Was lässt uns alt aussehen? Von Janne Kieselbach, dpa

Falten, Altersflecken, lichtes Haar: Wenn wir älter werden, sieht man
es uns an - ob wir wollen oder nicht. Doch nicht jeder Mensch altert
äußerlich gleich schnell. Und daran sind nicht nur die Gene schuld.
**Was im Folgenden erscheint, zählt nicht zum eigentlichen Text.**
-- ==== Sys2Proof/Laws/Exec.lean ====
section
/-! SUPPORT. What one step can do, said once: an instruction changes the block by at most one bus transaction or
violation and then the record of the running master; every other step is one of the hardware steps. -/

namespace Sys2Proof.Machine

/-- What one step of an instruction can do to the state, the record of the running master aside. -/
inductive BlockStep (s : State) : State → Prop where
  /-- Nothing. -/
  | same : BlockStep s s
  /-- A violation at a call. -/
  | violated : BlockStep s s.violate
  /-- One read transaction. -/
  | read {x : Reg} {v : Word} {t : State} (h : ReadStep s x v t) : BlockStep s t
  /-- One write transaction. -/
  | write {x : Reg} {v : Word} {t : State} (h : WriteStep s v x t) : BlockStep s t

theorem readStat_step (s : State) : ReadStep s .stat (readStat s).1 (readStat s).2 :=
  busRead_cases (x := .stat) rfl

theorem runAct_cases {len : Nat} {a : Act} {s t : State} (h : runAct len a s = .next t) :
    ∃ u m, BlockStep s u ∧ t = u.setMe m := by
  cases a <;> simp only [runAct] at h
  case call =>
    cases h
    split
    · exact ⟨s, _, .same, State.setMe_setMe _ _ _⟩
    · exact ⟨s.violate, _, .violated, State.setMe_setMe _ _ _⟩
  case rd =>
    split at h
    · rename_i r hr
      cases h
      exact ⟨r.2, _, .read (busRead_cases hr), State.setMe_setMe _ _ _⟩
    · cases h
  case wr =>
    split at h
    · rename_i u hu
      cases h
      exact ⟨u, _, .write (busWrite_cases hu), rfl⟩
    · cases h
  case poll =>
    cases h
    exact ⟨(readStat s).2, _, .read (readStat_step s), State.setMe_setMe _ _ _⟩
  case takeByte =>
    split at h
    · rename_i r hr
      cases h
      exact ⟨r.2, _, .read (busRead_cases (x := .data) hr), rfl⟩
    · cases h
  case own =>
    cases h
    exact ⟨s, _, .same, State.setMe_setMe _ _ _⟩

theorem runSeq_cases {acts : List Act} {s t : State} (h : runSeq acts s = .next t) :
    ∃ u m, BlockStep s u ∧ t = u.setMe m := by
  unfold runSeq at h
  split at h
  · exact runAct_cases h
  · cases h; exact ⟨s, _, .same, rfl⟩

theorem ifWellFormed_next {i : Instr} {r : Result} {t : State} (h : ifWellFormed i r = .next t) : r = .next t := by
  unfold ifWellFormed at h
  split at h
  · exact h
  · cases h

theorem returnRead_cases {x : Reg} {r : Word × State} {s t : State} (hr : busRead x s = .ok r)
    (h : (.next (returnRead r) : Result) = .next t) : ∃ u m, BlockStep s u ∧ t = u.setMe m := by
  cases h; exact ⟨r.2, _, .read (busRead_cases hr), rfl⟩

theorem finishOrRefuse_cases {x : Reg} {v : Word} {s t : State} (h : finishOrRefuse (busWrite x v s) = .next t) :
    ∃ u m, BlockStep s u ∧ t = u.setMe m := by
  cases hw : busWrite x v s with
  | ok u => rw [hw] at h; cases h; exact ⟨u, _, .write (busWrite_cases hw), rfl⟩
  | error e => rw [hw] at h; cases h

/-- An instruction changes the block by at most one bus transaction or violation, and the running master's record. -/
theorem exec_cases {i : Instr} {s t : State} (h : exec i s = .next t) : ∃ u m, BlockStep s u ∧ t = u.setMe m := by
  cases i with
  | rdModeLo => exact returnRead_cases (x := .modeLo) rfl h
  | wrModeLo v => exact finishOrRefuse_cases (x := .modeLo) (v := v) h
  | rdModeHi => exact returnRead_cases (x := .modeHi) rfl h
  | wrModeHi v => exact finishOrRefuse_cases (x := .modeHi) (v := v) h
  | rdOut => exact returnRead_cases (x := .out) rfl h
  | wrOut v => exact finishOrRefuse_cases (x := .out) (v := v) h
  | rdStat => exact returnRead_cases (x := .stat) rfl h
  | wrStat v => cases h
  | rdData =>
    simp only [exec, execRdData, returnReadOrRefuse] at h
    split at h
    · exact returnRead_cases (x := .data) ‹_› h
    · cases h
  | wrData v => exact finishOrRefuse_cases (x := .data) (v := v) h
  | rdBaud => exact returnRead_cases (x := .baud) rfl h
  | wrBaud v => exact finishOrRefuse_cases (x := .baud) (v := v) h
  | rdCtrl => exact returnRead_cases (x := .ctrl) rfl h
  | wrCtrl v => exact finishOrRefuse_cases (x := .ctrl) (v := v) h
  | rdClken => exact returnRead_cases (x := .clken) rfl h
  | wrClken v => exact finishOrRefuse_cases (x := .clken) (v := v) h
  | enableClock which => exact runSeq_cases h
  | setPinMode p m => exact runSeq_cases (ifWellFormed_next h)
  | toggle p => exact runSeq_cases (ifWellFormed_next h)
  | write p level => exact runSeq_cases (ifWellFormed_next h)
  | uartInit baud clk => exact runSeq_cases (ifWellFormed_next h)
  | sendByte b => exact runSeq_cases h
  | recvByte => exact runSeq_cases h
  | sendString str => exact runSeq_cases (ifWellFormed_next h)
  | sendUnsignedDecimal n => exact runSeq_cases h
  | busyWait iterations => exact runSeq_cases h

/-- No step faults (60_exceptions.md R220). -/
theorem exec_no_fault (i : Instr) (s : State) (r : Fault) : exec i s ≠ .fault r := nomatch r

/-- Everything a step can do: the scheduled agent's step, on the state with that agent taken off the schedule. -/
inductive AgentStep (s : State) : Agent → State → Prop where
  /-- The master stands before an instruction. -/
  | instr {k : Nat} {i : Instr} {u : State} {m : Master} (hf : fetch (s.runAs k) = .run i)
      (h : exec i (s.runAs k) = .next (u.setMe m)) (hb : BlockStep (s.runAs k) u) :
      AgentStep s (.master k) (u.setMe m)
  /-- The master has no item left, or only a conditional item whose condition is false. -/
  | alone {k : Nat} (m : Master) : AgentStep s (.master k) ((s.runAs k).setMe m)
  | txDrain : AgentStep s .txDrain (txDrain s)
  | rxArrive : AgentStep s .rxArrive (rxArrive s)
  | rxOverrun (b : Bool) : AgentStep s (.rxOverrun b) (rxOverrun b s)
  | rxDrop (a b : Bool) : AgentStep s (.rxDrop a b) (rxDrop a b s)
  | settleGpio : AgentStep s .settleGpio (settleGpio s)
  | settleUart : AgentStep s .settleUart (settleUart s)

theorem agentStep_cases {a : Agent} {s t : State} (h : agentStep a s = .next t) : AgentStep s a t := by
  cases a <;> simp only [agentStep] at h
  case master k =>
    unfold masterStep at h
    split at h
    · cases h
      have h2 := AgentStep.alone (s := s) (k := k) ((s.runAs k).me)
      rwa [State.setMe_me] at h2
    · rename_i i hi
      obtain ⟨u, m, hb, rfl⟩ := exec_cases h
      exact .instr hi h hb
    · cases h; exact .alone _
    · cases h
  all_goals (cases h; constructor)

theorem step_cases {s t : State} (h : step s = .next t) : AgentStep s.scheduled (nextAgent s) t := agentStep_cases h

end Sys2Proof.Machine
end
Berlin (dpa) - «Forever young» - Für immer jung wollte die deutsche
Band Alphaville bleiben, als sie den gleichnamigen Hit in den
Achtzigerjahren schrieb. «Es ist so hart, älter zu werden ohne jeden
Grund», sang Frontmann Marian Gold. Ein Leid, das viele Menschen
kennen - und das jährlich Milliarden in die Kassen der
Kosmetikindustrie spült.

Dabei lassen sich zunehmende Falten, Altersflecken und lichter
werdendes Haar nicht nur mit Cremes und Lotionen bekämpfen. Was viele
nicht wissen: Wie schnell wir äußerlich altern, hängt neben unseren
Genen ganz wesentlich davon ab, wie wir uns verhalten, wo wir leben
und wie wir mit unserer Umwelt umgehen.

Allein für Veränderungen der Haut, des größten sichtbaren Organs,
sind die Zahlen deutlich. «20 bis 30 Prozent der Hautveränderungen
werden durch genetische Faktoren bedingt. Die restlichen 70 bis 80
Prozent entstehen durch Umwelteinflüsse, zum Beispiel durch
UV-Strahlung und Luftverschmutzung», erklärt Jean Krutmann, Leiter
des Leibniz-Instituts für umweltmedizinische Forschung.

Wer verstehen möchte, warum Veränderungen unseres Aussehens so stark
mit Umwelt und Verhalten zusammenhängen, muss einen genauen Blick in
die Zellen des menschlichen Körpers werfen. «Altern betrifft nie nur
ein Organ, es altert immer der gesamte Organismus. Äußerliche
Veränderungen hängen also mit dem gesamten Alterungsprozess zusammen
und können ein Indiz für den Zustand unseres Körpers sein», sagt
Martin Denzel vom Max Planck-Institut für die Biologie des Alterns.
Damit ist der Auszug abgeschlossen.